If we were to use the entire ``stars`` dataframe in our plot, this program would run very slowly. Thus, we consider only the brightest stars (those with the G magnitude, abbreviated "phot_g_mean_mag," over 11), and of those, we sample 10% using ``.sample(frac=0.1)``. Similarly, we sample 10% of the ``candidates`` dataframe, since it is much larger than the ``exoplanets``, and plotting the entire ``candidates`` dataframe would overshadow the confirmed points.

In [None]:
stars = stars[stars["phot_g_mean_mag"]>11].sample(frac=0.1)
candidates = candidates.sample(frac=0.1)

# Converting coordinates
Because our goal is to generate a map of the exoplanets and stars, we need a standardized coordinate system for all three of our dataframes. Here, we'll use the [Astropy](https://www.astropy.org/) package to perform coordinate transformations. The original datasets use an equatorial coordinate system, given by ``ra`` (right acension) and ``dec`` (declination), but the specific notation varies among the datasets, and equatorial coordinates are less commonly used to visualize space. We will convert to galactic coordinates, a spherical coordinate system centered at the sun.
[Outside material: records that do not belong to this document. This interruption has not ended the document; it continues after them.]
/-- R55, R59, R60, R65, R69, R423: the commands of a host to the time base, each a register write that is carried out: REALIGN waits
for the next edge of PPS_IN, SET_SEC takes SEC at the next second boundary (or, before time valid, for the start of the time
word), a leap second is announced, a burst of SYSREF begins, and a frame length is committed. -/
def Obligations.TimeBaseHostCommandsTakeEffect : Prop :=
  ∀ (s u a : State) (t p : Nat), u = s.at t → isPort p = true →
    (takesWriteIn u p .TB_CMD 0 1 a →
      exec (.realign t p) s = .next (reported { a with time := { a.time with realign := some a.now } } p)) ∧
    (takesWriteIn u p .TB_CMD 0 2 a → a.time.valid = true →
      exec (.setSec t p) s = .next (reported { a with time := { a.time with
        setSec := some (a.get .TB_SEC_SET_SEC, (a.tick / (tSec : Int) + 1) * tSec) } } p)) ∧
    (takesWriteIn u p .TB_CMD 0 2 a → a.time.valid = false →
      exec (.setSec t p) s = .next (reported { a with time := { a.time with timeSet := true, linkSec := none } } p)) ∧
    (∀ sec dir y, Sound s → sec < 2 ^ 32 → dir < 2 → takesPairIn u p .TB_LEAP 0 (sec + dir * 2 ^ 32) a →
      y = (a.put .TB_LEAP_SEC 0 sec).put .TB_LEAP_DIR 0 dir →
      (a.time.valid = true → secOf a.tick ≤ sec ∧ ¬ (sec = 2 ^ 32 - 1 ∧ secOf a.tick = 0)) →
      exec (.leapAnnounce t p sec dir) s =
        .next (reportedPair { y with time := { y.time with leap := true, leapSec := sec } } p)) ∧
    (takesWriteIn u p .TB_CMD 0 4 a → a.get .TB_SYSREF_MODE = 2 →
      exec (.sysrefBurst t p) s = .next (reported { a with time := { a.time with
        burst := a.get .TB_SYSREF_COUNT, sysref := max a.time.sysref a.tick } } p)) ∧
    (takesWriteIn u p .TB_FRAME_COMMIT 0 1 a → ¬ (a.dev = .boot ∧ a.time.valid = false) → a.time.frameCom = none →
      exec (.frameCommit t p) s = .next (reported { a with time := { a.time with frameCom := some a.now } } p)) ∧
    (takesWriteIn u p .TB_FRAME_COMMIT 0 1 a → a.dev = .boot → a.time.valid = false →
      exec (.frameCommit t p) s = .next (reported a.applyFrameLen p))

/-- R53, R60, R64, R65, R69, R191: boundaries of the time word. At a second the announced leap second passes, the committed frame
length is applied, and a pulse of PPS_OUT follows; at a frame the channels, waveforms, captures and contexts do what falls due
there; at a boundary of the SYSREF period a pulse begins, and the loop-back records it. -/
def Obligations.BoundariesTakeEffect : Prop :=
  ∀ (s u : State) (t : Nat), u = s.at t →
    (∀ n y z r, n = u.tick / (tSec : Int) → u.time.valid = true → u.time.setSec = none → u.time.halted = false →
      u.time.second < n →
      y = { u with time := { u.time with
        second := n, leap := u.time.leap && !u.leapPassed (secOf (n * tSec)) } } →
      (u.time.frameCom = none ∧ z = y ∨
        (∃ x, u.time.frameCom = some x ∧ u.instOf (n * tSec) ≤ x) ∧ z = y ∨
        (∃ x, u.time.frameCom = some x ∧ x < u.instOf (n * tSec)) ∧ u.armedContexts = [] ∧ z = y.applyFrameLen) →
      r = z.instOf (n * tSec + (if 0 ≤ z.ppsOffset then z.ppsOffset else tSec + z.ppsOffset)) →
      exec (.secondBoundary t) s = .next { z with time := { z.time with
        pulses := (r, r + z.get .TB_PPS_OUT_WIDTH * 100 * qNs) :: z.time.pulses.take 1 } }) ∧
    (∀ inputs b, b = u.tick / (u.frameTicks : Int) * u.frameTicks → u.time.valid = true → u.time.frame < b →
      exec (.frameBoundary t inputs) s = .next
        (((({ u with time := { u.time with frame := b } }.frameFronts (u.instOf b) inputs).frameWaves (u.instOf b)).frameLatches).frameContexts b)) ∧
    (∀ b bin fallBin y, u.sysrefNext (u.sysrefSkew 0) = some b → u.time.halted = false →
      y = { u with time := { u.time with
        sysref := b, burst := if u.get .TB_SYSREF_MODE = 2 then u.time.burst - 1 else u.time.burst,
        sysPulse := some (u.instOf b) } } →
      exec (.sysrefPulse t bin fallBin) s = .next (State.alignSlots (if (u.src srcSysref).taking = true then
        (y.sysrefEdge (b + u.sysrefSkew 0) true bin).sysrefEdge (b + u.sysrefSkew 0 + tPer) false fallBin else y))) ∧
    (∀ per skew b, per = (u.get .TB_SYSREF_PERIOD : Int) * tPer → b = (u.tick - skew) / per * per →
      u.time.valid = true → 0 < per → u.time.sysref < b → u.time.validAt ≤ b →
      u.get .TB_SYSREF_MODE = 1 ∨ u.get .TB_SYSREF_MODE = 2 ∧ 0 < u.time.burst →
      u.sysrefNext skew = some b)

/-- R157, R171, R174, R175: the anchors of a source that is taking edges and the end of an episode of a full buffer. The PERIODIC
or GAP anchor whose time comes first is written once no edge before it can be formed: it governs; without room it begins an
episode, and during one none is due. A full buffer that has drained ends its cause at the next coarse-period boundary: with no
cause left the mark and the OVERFLOW_END anchor are written there. -/
def Obligations.AnchorEventsTakeEffect : Prop :=
  ∀ (s u : State) (t k : Nat) (r : Source) (p sure : Int), Sound s → u = s.at t → k < numSources → r = u.src k →
    p = min (lastPeriodic r.gov + tSec) (r.gov + 2 ^ 39) → sure = u.sureTick k → r.due = [] →
    ((r.taking = false ∨ r.ovf ≠ none ∨ sure < p) →
      exec (.periodicAnchor t k) s = .next u ∧ exec (.gapAnchor t k) s = .next u) ∧
    (r.taking = true → r.ovf = none → p ≤ sure → sure < lastPeriodic p + tSec → sure < p + 2 ^ 39 →
      (r.room 2 = true → ∀ y, y = u.setSrc k (({ r with
          buf := r.buf ++ [u.anchorEntry k (if p = r.gov + 2 ^ 39 then 3 else 2) p] } : Source).governed p) →
        exec (.periodicAnchor t k) s = .next y ∧ exec (.gapAnchor t k) s = .next y) ∧
      (r.room 2 = false → exec (.periodicAnchor t k) s = .next (u.beginCause k fullCause false) ∧
        exec (.gapAnchor t k) s = .next (u.beginCause k fullCause false))) ∧
    (∀ e b, r.taking = true → r.ovf = some e → e.active.contains fullCause = true → r.level ≤ 3072 →
      b = (if 144 ≤ k ∧ k < 160 then ceilCoarse r.sure else ceilCoarse (max (u.recTick k) (r.lastAt + 1))) →
      (sure < b → exec (.overflowEnd t k) s = .next (u.setSrc k { r with due := [{ at_ := b, word := .ends fullCause }] })) ∧
      (b = sure → e.active.filter (· ≠ fullCause) ≠ [] → exec (.overflowEnd t k) s =
        .next (u.setSrc k { r with ovf := some { e with active := e.active.filter (· ≠ fullCause) } })) ∧
      (b = sure → e.active.filter (· ≠ fullCause) = [] → exec (.overflowEnd t k) s =
        .next (((u.noteLost k e).setSrc k { r.noteGap e.start b with
          ovf := none, tapBrk := true, buf := r.buf ++ [u.markEntry k e r.gov] }).putAnchor k 4 b)))

/-- R19, R32, R63, R156, R222, R270, R304: the first word of a source's buffers reaches the fabric, if the fabric accepts it: an
edge, an overflow mark, an anchor, the end of a settling or another control word, each with its effect there; the edge at the
front of a tap reaches the mask units and the verdict rules. While the fabric stands, neither moves. -/
def Obligations.FabricEventsTakeEffect : Prop :=
  ∀ (s u v : State) (t k : Nat) (r : Source), u = s.at t → k < numSources → v = u.drainQueues.flush k → r = v.src k →
    (u.fabricRuns = false →
      exec (.recordToFabric t k) s = .next u ∧ exec (.tapEdge t k) s = .next u) ∧
    (u.fabricRuns = true → r.old ++ r.buf = [] → exec (.recordToFabric t k) s = .next (v.retryLoop k)) ∧
    (∀ x rest, u.fabricRuns = true → r.old ++ r.buf = x :: rest → x.stored = true → v.accepts k x.item.len = false →
      exec (.recordToFabric t k) s = .next (v.retryLoop k)) ∧
    (∀ x rest y, u.fabricRuns = true → r.old ++ r.buf = x :: rest → (x.stored = false ∨ v.accepts k x.item.len = true) →
      y = v.setSrc k (r.noteEmpty x.time (v.recTick k)).drop.payOwed →
      (∀ e, x.item = .edge e → exec (.recordToFabric t k) s = .next ((y.fabricEdge k e x).retryLoop k)) ∧
      (∀ a b cause lost, x.item = .overflow a b cause lost →
        exec (.recordToFabric t k) s = .next ((y.fabricMark k cause lost x).retryLoop k)) ∧
      (∀ a seq reason time, x.item = .anchor a seq reason time →
        exec (.recordToFabric t k) s = .next ((y.fabricAnchor k seq reason time x).retryLoop k)) ∧
      (∀ a b c n z, x.item = .settle a b c n →
        z = (y.setSrc k { y.src k with fabLast := x.time }).storeAll k x.item x.time →
        exec (.recordToFabric t k) s = .next (((z.ctxsOf k).foldl
          (fun w m => w.offerUpd m (.settle ((w.mcf m).roles k) x.time)) z).retryLoop k)) ∧
      (∀ a b c d n, x.item = .rejoin a b c d n → exec (.recordToFabric t k) s =
        .next (((y.setSrc k { y.src k with fabLast := x.time }).storeAll k x.item x.time).retryLoop k))) ∧
    (∀ e rest w, u.fabricRuns = true → (u.src k).tap = e :: rest → w = u.setSrc k { u.src k with tap := rest } →
      exec (.tapEdge t k) s = .next
        (((if e.brk then w.rulesBreak k e.time else w).masksEdge k e.time e.pol e.est e.fe (e.cal != 0) false).rulesEdge
          k e.time e.pol e.est e.fe (e.cal != 0) false))

/-- R42, R53, R62, R130, R136, R152, R173, R182, R183, R185: the start instant of an armed channel, with the first level of its
comparator and the settling of its threshold that goes on; the edges of its comparator, time-stamped and formed by the back-end in
service, or left to the front-end's counter; and pulses, removed and counted below 140 ps and delivered from 160 ps. Between the two
widths a free value decides (log entry 3). What is due at the source before the event is written first. -/
def Obligations.ChannelEventsTakeEffect : Prop :=
  ∀ (s v y z : State) (t n : Nat) (c : Chan), v = (s.at t).flush n → n < numChannels → c = v.chan n →
    (∀ inp bin x t0, c.startAt = some x → c.armed = true → (v.src n).taking = false → x ≤ v.now → v.time.valid = true →
      v.startsHeld = false → (v.island (islandOf n)).state = 0 → (v.island (islandOf n)).unlock = false → v.dieUp = true →
      (v.src n).owed = [] → (v.src n).room 2 = true → t0 = ceilCoarse (v.recTick n) →
      y = (v.setChan n { c with startAt := none, level := false, known := false, edgeAt := none, chgAt := none }).startTaking n t0 →
      (c.thsFrom = none ∧ z = y ∨ (∃ a, c.thsFrom = some a ∧ y.settleTime n a ≤ t0 ∧ z = y) ∨
        (∃ a, c.thsFrom = some a ∧ t0 < y.settleTime n a ∧ z = y.pushDue n (y.settleTime n a) (.anchor 6))) →
      ((z.be (z.beOf n)).fault = none → z.aboveUpper n inp = false → z.belowLower n inp = false →
        exec (.channelStart t n inp bin) s = .next z) ∧
      ((z.be (z.beOf n)).fault = none → z.aboveUpper n inp = false → z.belowLower n inp = true →
        exec (.channelStart t n inp bin) s = .next (z.setChan n { z.chan n with known := true })) ∧
      (∀ w b e p, (z.be (z.beOf n)).fault = none → z.aboveUpper n inp = true →
        w = z.setChan n { z.chan n with level := true, known := true, edgeAt := some z.now } → b = w.beOf n → e = w.be b →
        p = t0 + e.fine b (w.calBy n b) (longestFree e.free) bin % 2048 → w.beRuns n = true →
        exec (.channelStart t n inp bin) s = .next ((w.takeBy b).formEdge n p true (w.flagsOf n b p true))) ∧
      ((z.be (z.beOf n)).fault ≠ none → (z.beginCause n 2 false).aboveUpper n inp = false →
        (z.beginCause n 2 false).belowLower n inp = false →
        exec (.channelStart t n inp bin) s = .next (z.beginCause n 2 false))) ∧
    (∀ pol bin, v.compRuns n = true → v.spaced n = true → pol ≠ c.level →
      y = v.setChan n { c with level := pol, known := true, edgeAt := some v.now } →
      z = y.changeBefore n (y.stampBy n (y.beOf n) bin) →
      (∀ b p, z.beRuns n = true → z.stampChan n bin = (b, p) →
        exec (.edge t n pol bin) s = .next ((z.takeBy b).formEdge n p pol (z.flagsOf n b p (pol && !c.known)))) ∧
      (z.beRuns n = false → exec (.edge t n pol bin) s = .next (z.outsideEdge n))) ∧
    (∀ bin, v.compRuns n = true → v.spaced n = true → c.level = false → c.known = false →
      exec (.edge t n false bin) s = .next (v.setChan n { c with known := true })) ∧
    (∀ pol bin, v.compRuns n = false ∨ v.spaced n = false → exec (.edge t n pol bin) s = .next v) ∧
    (∀ width bin endBin, v.compRuns n = true →
      (width < 140 * 16384 → exec (.runtPulse t n width bin endBin) s = .next (v.count .TCH_RUNT_COUNT n)) ∧
      (160 * 16384 ≤ width → v.spaced n = true → y = v.compEdge n (!c.level) bin →
        exec (.runtPulse t n width bin endBin) s =
          .next (({ y with now := y.now + width } : State).compEdge n c.level endBin)) ∧
      (140 * 16384 ≤ width → width < 160 * 16384 → v.spaced n = true → y = v.free.2 → z = y.compEdge n (!(y.chan n).level) bin →
        exec (.runtPulse t n width bin endBin) s = .next (y.count .TCH_RUNT_COUNT n) ∨
        exec (.runtPulse t n width bin endBin) s =
          .next (({ z with now := z.now + width } : State).compEdge n (y.chan n).level endBin)))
Points in the galactic coordinate system are represented by two values: longitude (abbreviated "l") and latitude (abbreviated "b").

Using the Astropy ``SkyCoord`` function, we define two functions, ``eqtogalL`` and ``eqtogalB``, which convert equatorial coordinates to galactic coordinates. ``eqtogalL`` takes (``ra``, ``dec``) as an argument and produces the longitude ``l``, while ``eqtogalB`` takes (``ra``, ``dec``) and produces the latitude ``b``.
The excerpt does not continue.